WORK REQUIRED:
Write out the entries below exactly. End with the line that contains "namespace Sys2Proof.Machine".

INFORMATION GIVEN:
-- ==== Sys2Proof/Machine/Schedule.lean ====
section
/-! DEFINITION. Which step comes next: a step of a unit, or the issue of a thread. `sched` says which, and how many cycles pass before it
(R67 leaves the interleaving open; log entry 2). -/

namespace Sys2Proof.Machine

/-- The step that comes next. The steps from `serve` on are those of units whose time the manual leaves open. -/
inductive Move where
  | unit (ev : Instr)
  | issue (uid : Nat) (other : Bool)
  | serve (ws : List Nat)        -- waiters that had to wait for room or for a row operation (R76, R83, R300)
  | accept (queue cons : Nat)    -- a consumer reads ahead of its cursor (R281)
  | input                        -- what comes from outside the cores
  | mailbox                      -- the request in the mailbox (R278)
  | march (core : Nat)           -- the end of a march test (R476)
  | retire (core : Nat)          -- the retirement of a core (R305)
  | boot                         -- step 6 of the reset sequence (R309)
  | checkpoint                   -- steps 2 to 4 of the checkpoint drain (R306)
  | readAhead (uid n : Nat)
  | precharge (bank : Nat)
  | refresh (bank : Nat)
  | scrub (pa : Nat)
  | scrubFolio (idx : Nat)
  | zeroScrub (core : Nat)
  | retrain (link lane : Nat)
  | idle
  deriving DecidableEq, Repr

/-- Posted steps that are due at their cycle, neither earlier nor later. -/
def punctual : Instr → Bool
  | .traceSample _ | .curfewStop _ | .waitTimeOut _ | .linkStall _ | .yieldTimeout _ | .combiningEntryTimeout _ => true
  | _ => false

/-- Posted steps that come before every other step of their cycle, in the order in which they were posted (R320, R331). -/
def prompt : Instr → Bool
  | .pmcWrite _ _ _ | .pmselWrite _ _ _ | .modeWrite _ _ | .dbgcWrite _ _ _ | .fwctlWrite _ _ | .trcctlWrite _ _ => true
  | _ => false

/-! ### When a unit's step can take place -/

/-- The step of a unit can take place now; the step of an object that has gone takes place without effect. -/
def State.enabled (s : State) (ev : Instr) : Bool :=
  match ev with
  | .accessPerformed id => ((s.access? id).map fun a => a.phase != .sent || s.mayArrive a).getD true
  | .faultRecordSend id => ((s.records.find? fun r => r.id == id).map s.recordFits).getD true
  | .longLatencyResult id => ((s.results.find? fun r => r.id == id).map s.mayLand).getD true
  | .deviceMessageEntry id => ((s.devMsgs.find? fun e => e.2.id == id).map fun e => s.deviceRoom e.1 e.2).getD true
  | .translationWalkEnd uid => ((s.thread? uid).map fun t => t.status == .heldFault).getD true
  | .copyCompletion core id => (((s.core core).transfers.find? fun x => x.serial == id).map (s.copyMayGo core)).getD true
  | .gatherRowWrite id => ((s.gathers.find? fun g => g.id == id).map s.gatherMayWrite).getD true
  | .binUpdate id => ((s.sends.find? fun x => x.id == id).map s.sendMayGo).getD true
  | .binRoundOut id => ((s.roundOuts.find? fun r => r.id == id).map s.roundOutMayGo).getD true
  | .rowOperationWrite id => ((s.rowOps.find? fun r => r.id == id).map s.rowMayWrite).getD true
  | .curfewSave id => ((s.curfews.find? fun x => x.id == id).map fun x => x.phase != .stopped || s.mayOut x).getD true
  | .switchIn id => ((s.curfews.find? fun x => x.id == id).map s.mayIn).getD true
  | .coherencePointReached id => ((s.outward.find? fun o => o.id == id).map s.outwardMayGo).getD true
  | .queueHandlerDispatch q => ((s.queue? q).map s.handlerMayGo).getD true
  | _ => true

/-! ### The steps of units that the state calls for -/

/-- The step in which a consumer deals with what it finds at its cursor (R281-R285). -/
def consumerStep (q i : Nat) : Look → Option Instr
  | .none => none
  | .mismatch => some (.seqWaitTimeout q i)
  | .skip => some (.recordSkip q i)
  | .bad _ _ => some (.nop q i)
  | .record kind _ =>
    match kind with
    | 1 => some (.launch q i)
    | 2 => some (.wait q i)
    | 3 => some (.signal q i)
    | 4 => some (.copy q i)
    | 5 => some (.folio q i)
    | _ => some (.nop q i)

/-- The step leads to another state. -/
def State.movedBy (s : State) : Host.Outcome State Fault Refusal → Bool
  | .next s' => decide (s' ≠ s)
  | _ => true

/-- The step of a consumer gets it on: a LAUNCH, SIGNAL, COPY or FOLIO may have to wait (R83, R189, R283, R284). -/
def State.consumerMayGo (s : State) (ev : Instr) : Bool :=
  match ev with
  | .launch q i => s.movedBy (execLaunch q i s)
  | .signal q i => s.movedBy (execSignal q i s)
  | .copy q i => s.movedBy (execCopy q i s)
  | .folio q i => s.movedBy (execFolio q i s)
  | _ => true

/-- The steps of the consumers of queues. -/
def State.consumerMoves (s : State) : List Instr :=
  s.queues.flatMap fun e => (List.range 4).filterMap fun i => (consumerStep e.1 i (s.look e.2 i)).filter s.consumerMayGo

/-- The steps of matrix rows (R206-R224). -/
def State.rowMoves (s : State) : List Instr :=
  (s.rows.filter fun e => e.2.run.isSome).flatMap fun e =>
    let slots := List.range 16
    (if s.mayFeed e.1 then [Instr.feederTake e.1] else []) ++
    ((slots.filter fun j => s.mayUpdate e.1 j).map fun j => Instr.accumulatorUpdate e.1 j) ++
    ((slots.filter fun j => s.mayDrain (rowCore e.1 j)).map fun j => Instr.drainDispatch (rowCore e.1 j)) ++
    (if s.mayComplete e.1 then [Instr.rowOperationComplete e.1] else [])

/-- The threads that have waited on `lnk` for their tenant's limit (R134). -/
def State.stalled (s : State) : List Thread :=
  s.threads.filter fun t => t.status == .blockedRegister && (t.await == .upstream || t.await == .downstream) && !s.frozen t &&
    (t.blockedAt.any fun b => decide (b + (s.tenant t.tenant).linkLimit ≤ s.now))

/-- The step that each object under way waits for. -/
def State.objectMoves (s : State) : List Instr :=
  (s.accesses.filterMap fun a =>
    match a.phase with
    | .sent => some (Instr.accessPerformed a.id)
    | _ => if a.answers && !a.answered then some (Instr.controllerAnswer a.id) else none) ++
  (s.results.map fun r => Instr.longLatencyResult r.id) ++
  (s.records.map fun r => Instr.faultRecordSend r.id) ++
  (s.devMsgs.map fun e => Instr.deviceMessageEntry e.2.id) ++
  ((s.threads.filter fun t => t.stat == .heldFault && ((t.latch.map (·.walk)) == some true)).map fun t => Instr.translationWalkEnd t.uid) ++
  (s.cores.flatMap fun e => e.2.transfers.map fun x => Instr.copyCompletion e.1 x.serial) ++
  (s.gathers.map fun g => Instr.gatherRowWrite g.id) ++
  ((s.sends.filter fun x => !x.buffered).map fun x => Instr.binUpdate x.id) ++
  (s.roundOuts.map fun r => Instr.binRoundOut r.id) ++
  (s.rowOps.map fun r => Instr.rowOperationWrite r.id) ++
  ((s.folios.filter fun e => e.2.state == .loading).map fun e => Instr.folioLoadEnd e.1) ++
  (s.outward.map fun o => Instr.coherencePointReached o.id) ++
  ((s.curfews.filter fun x => x.phase == .stopped).map fun x => Instr.curfewSave x.id) ++
  ((s.curfews.filter fun x => x.phase == .saved || x.phase == .restoring).map fun x => Instr.switchIn x.id) ++
  ((s.queues.filter fun e => e.2.due).map fun e => Instr.queueHandlerDispatch e.1) ++
  ((s.cores.filter fun e => e.2.revoking.isSome).map fun e => Instr.revocation e.1) ++
  (s.stalled.map fun t => Instr.linkStall t.uid)

/-- The cores that hold revoked contexts, or one on its way back. -/
def State.bankCores (s : State) : List Nat := ((s.threads.filter fun t => t.banked || t.status == .restoring).map (·.core)).eraseDups

/-- Steps of units that nothing has posted. -/
def State.unitMoves (s : State) : List Instr :=
  (s.objectMoves.filter fun ev => s.enabled ev && !s.posted ev) ++
  ((s.bankCores.filter fun c => (s.restoring? c).isSome || s.mayRestore c).map fun c => Instr.restoreContext c) ++ s.rowMoves ++ s.consumerMoves

/-- The steal requests that may be sent (R127). -/
def State.stealMoves (s : State) : List Instr :=
  s.tenants.flatMap fun e => (below Config.cores fun c => e.2.hasCore c && s.maySteal c e.1).map fun c => Instr.stealRequest c e.1

/-- The waiters that are owed a service and have room for what they raise. -/
def State.owed (s : State) : List Access := s.accesses.filter fun a => a.order?.isSome && s.servable a && s.watchRoom (s.raisedBy a)

/-- Steps of the firmware, and what comes from outside the cores. -/
def State.outerMoves (s : State) : List Move :=
  (if s.inputMayGo then [Move.input] else []) ++ (if s.front.mboxControl.getLsbD 0 then [Move.mailbox] else []) ++
  ((s.front.marches.filter s.marchOver).map fun m => Move.march m.core) ++
  ((s.front.retiring.filter s.mayRetire).map fun r => Move.retire r.core) ++ (if s.mayCheckpoint then [Move.checkpoint] else []) ++
  (if s.mayBoot then [Move.boot] else [])

/-- Steps that change timing only, or whose time the manual leaves open. -/
def State.quietMoves (s : State) : List Move :=
  (s.owed.map fun a => Move.serve a.words) ++
  (s.queues.flatMap fun e => ((List.range 4).filter fun i => !(s.aheadOf e.2 i).isEmpty).map fun i => Move.accept e.1 i) ++ s.outerMoves ++
  ((s.stealMoves.filter fun ev => !s.posted ev).map Move.unit) ++
  (s.threads.flatMap fun t => ((List.range 8).filter fun n => s.mayReadAhead t n).map fun n => Move.readAhead t.uid n) ++
  (s.front.banks.flatMap fun e =>
    if e.2.openRow.isNone then [] else if s.idleOver e.1 then [Move.precharge e.1, Move.refresh e.1] else [Move.refresh e.1]) ++
  ((s.tags.filter fun e => e.2.ecc != .ok).map fun e => Move.scrub e.1) ++
  ((s.folios.filter fun e => !e.2.ecc.isEmpty).map fun e => Move.scrubFolio e.1) ++
  ((s.cores.filter fun e => !e.2.zot.isEmpty).map fun e => Move.zeroScrub e.1) ++
  ((s.front.margins.filter fun e => e.2.retraining).map fun e => Move.retrain (e.1 / 512) (e.1 % 512))

/-- The issue steps of the present cycle, one a core at most (R51). -/
def State.issueMoves (s : State) : List Move :=
  s.activeCores.filterMap fun c => (s.choose c).map fun x => .issue x.1.uid x.2

/-- The posted steps that can take place now. -/
def State.posts (s : State) : List Instr :=
  (s.pending.filter fun p => decide (p.at_ ≤ s.now) && !punctual p.ev && s.enabled p.ev).map (·.ev)

/-- Every step that can come next. -/
def State.moves (s : State) : List Move :=
  (s.posts ++ s.unitMoves).map Move.unit ++ s.issueMoves ++ s.quietMoves

/-- The earliest posted step that time must not pass. -/
def State.deadline (s : State) (till : Nat) : Option Post :=
  (s.pending.filter fun p => punctual p.ev && decide (p.at_ < till) || prompt p.ev && decide (p.at_ ≤ till)).foldl (fun b p =>
    match b with
    | some q => if p.at_ < q.at_ then some p else some q
    | none => some p) none

def State.dropPost (s : State) (ev : Instr) : State := { s with pending := s.pending.erase ((s.pending.find? fun p => p.ev == ev).getD { at_ := 0, ev := ev }) }

/-- The cycles until something can happen: a posted step, or the end of the spacing of a thread or of its slot (R50). -/
def State.gap (s : State) : Nat :=
  let ts := (s.pending.filter fun p => decide (s.now < p.at_)).map (·.at_) ++
    (s.threads.flatMap fun t =>
      if t.status = .ready then (t.lastIssue.toList ++ (lookup? (s.core t.core).slotIssue t.slot).toList).map (· + 8) else []).filter fun x => decide (s.now < x)
  match ts with
  | [] => 0
  | t :: rest => rest.foldl Nat.min t - s.now

/-- The next step and the state in which it happens. The second slot of a segment is taken right after the first (R206). -/
def State.turn (s : State) : Move × State :=
  match s.halfTaken with
  | some w => (.unit (.feederTake w), s)
  | none =>
  let (k, dt) := s.sched.headD (0, 1)
  let s := { s with sched := s.sched.tail }
  match s.deadline (s.now + dt) with
  | some p => (.unit p.ev, (s.pass (p.at_ - s.now)).dropPost p.ev)
  | none =>
    let s := s.pass dt
    let ms := s.moves
    match ms[k % Nat.max 1 ms.length]? with
    | some (.unit ev) => (.unit ev, s.dropPost ev)
    | some m => (m, s)
    | none => (.idle, s.pass s.gap)

end Sys2Proof.Machine
end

EXERCISE ANSWER:
-- ==== Sys2Proof/Machine/Schedule.lean ====
section
/-! DEFINITION. Which step comes next: a step of a unit, or the issue of a thread. `sched` says which, and how many cycles pass before it
(R67 leaves the interleaving open; log entry 2). -/

namespace Sys2Proof.Machine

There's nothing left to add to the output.